Exercise goal:
Search the material for the string "abortBags" and copy each line where it occurs.

+++

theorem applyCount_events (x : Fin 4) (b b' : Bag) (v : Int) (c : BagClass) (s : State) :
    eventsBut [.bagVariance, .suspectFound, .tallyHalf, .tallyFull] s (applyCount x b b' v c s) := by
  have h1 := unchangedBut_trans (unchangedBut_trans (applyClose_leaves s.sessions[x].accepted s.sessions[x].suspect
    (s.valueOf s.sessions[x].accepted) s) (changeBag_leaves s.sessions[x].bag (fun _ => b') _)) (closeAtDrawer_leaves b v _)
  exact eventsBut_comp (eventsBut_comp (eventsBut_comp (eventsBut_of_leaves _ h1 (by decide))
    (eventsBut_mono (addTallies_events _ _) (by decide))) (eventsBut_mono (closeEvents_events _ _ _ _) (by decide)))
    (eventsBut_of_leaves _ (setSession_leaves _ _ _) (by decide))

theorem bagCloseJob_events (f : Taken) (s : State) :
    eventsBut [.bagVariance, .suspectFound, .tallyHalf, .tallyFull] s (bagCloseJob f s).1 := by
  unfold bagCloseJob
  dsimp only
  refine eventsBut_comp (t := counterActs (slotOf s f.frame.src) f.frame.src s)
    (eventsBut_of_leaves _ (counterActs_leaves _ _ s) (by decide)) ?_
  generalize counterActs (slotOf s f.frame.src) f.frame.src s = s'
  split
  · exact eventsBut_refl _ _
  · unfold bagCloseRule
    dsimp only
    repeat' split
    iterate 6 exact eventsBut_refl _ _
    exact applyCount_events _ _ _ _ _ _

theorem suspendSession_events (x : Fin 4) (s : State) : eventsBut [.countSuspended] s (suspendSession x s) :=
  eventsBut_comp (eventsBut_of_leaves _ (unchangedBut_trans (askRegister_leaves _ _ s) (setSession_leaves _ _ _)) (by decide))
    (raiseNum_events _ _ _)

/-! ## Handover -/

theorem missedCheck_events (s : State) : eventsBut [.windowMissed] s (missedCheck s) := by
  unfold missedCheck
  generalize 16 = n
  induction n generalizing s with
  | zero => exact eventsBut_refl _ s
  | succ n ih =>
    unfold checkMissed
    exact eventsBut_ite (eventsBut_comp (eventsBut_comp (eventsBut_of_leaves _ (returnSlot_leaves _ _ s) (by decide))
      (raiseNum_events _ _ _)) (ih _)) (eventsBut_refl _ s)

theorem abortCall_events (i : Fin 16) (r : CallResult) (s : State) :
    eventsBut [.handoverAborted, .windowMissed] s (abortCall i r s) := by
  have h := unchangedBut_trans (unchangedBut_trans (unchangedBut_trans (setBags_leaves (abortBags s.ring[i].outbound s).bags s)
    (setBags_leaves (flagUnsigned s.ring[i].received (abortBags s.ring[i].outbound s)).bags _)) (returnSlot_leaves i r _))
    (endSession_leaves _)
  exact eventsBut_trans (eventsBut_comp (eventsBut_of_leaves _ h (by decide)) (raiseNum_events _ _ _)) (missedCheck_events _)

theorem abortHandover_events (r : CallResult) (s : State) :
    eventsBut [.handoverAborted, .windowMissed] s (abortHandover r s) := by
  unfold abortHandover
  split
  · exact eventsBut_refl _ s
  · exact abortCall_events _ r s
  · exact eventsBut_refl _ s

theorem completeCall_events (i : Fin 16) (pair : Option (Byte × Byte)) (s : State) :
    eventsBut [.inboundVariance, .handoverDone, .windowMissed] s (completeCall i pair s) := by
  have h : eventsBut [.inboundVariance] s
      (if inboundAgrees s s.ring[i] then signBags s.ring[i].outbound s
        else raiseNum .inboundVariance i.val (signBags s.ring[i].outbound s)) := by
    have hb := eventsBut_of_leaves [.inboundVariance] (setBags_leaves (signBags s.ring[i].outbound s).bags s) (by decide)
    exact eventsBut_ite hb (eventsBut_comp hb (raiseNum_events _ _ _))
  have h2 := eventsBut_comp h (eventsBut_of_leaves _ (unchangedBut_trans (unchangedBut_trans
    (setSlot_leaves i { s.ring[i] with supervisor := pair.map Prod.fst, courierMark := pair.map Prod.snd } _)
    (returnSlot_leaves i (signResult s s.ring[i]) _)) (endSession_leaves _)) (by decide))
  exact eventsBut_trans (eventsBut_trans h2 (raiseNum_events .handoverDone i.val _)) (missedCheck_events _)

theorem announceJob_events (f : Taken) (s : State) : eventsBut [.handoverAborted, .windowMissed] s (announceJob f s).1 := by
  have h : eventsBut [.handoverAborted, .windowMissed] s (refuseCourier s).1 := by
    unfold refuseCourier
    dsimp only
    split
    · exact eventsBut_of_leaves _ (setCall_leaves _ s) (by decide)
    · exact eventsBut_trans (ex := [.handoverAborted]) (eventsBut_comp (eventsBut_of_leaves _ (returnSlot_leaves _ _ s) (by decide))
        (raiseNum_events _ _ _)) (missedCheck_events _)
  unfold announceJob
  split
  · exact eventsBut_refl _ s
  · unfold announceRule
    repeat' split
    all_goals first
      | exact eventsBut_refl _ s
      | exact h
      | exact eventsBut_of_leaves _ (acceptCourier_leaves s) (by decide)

+++

Answer to this task:
  have h := unchangedBut_trans (unchangedBut_trans (unchangedBut_trans (setBags_leaves (abortBags s.ring[i].outbound s).bags s)
    (setBags_leaves (flagUnsigned s.ring[i].received (abortBags s.ring[i].outbound s)).bags _)) (returnSlot_leaves i r _))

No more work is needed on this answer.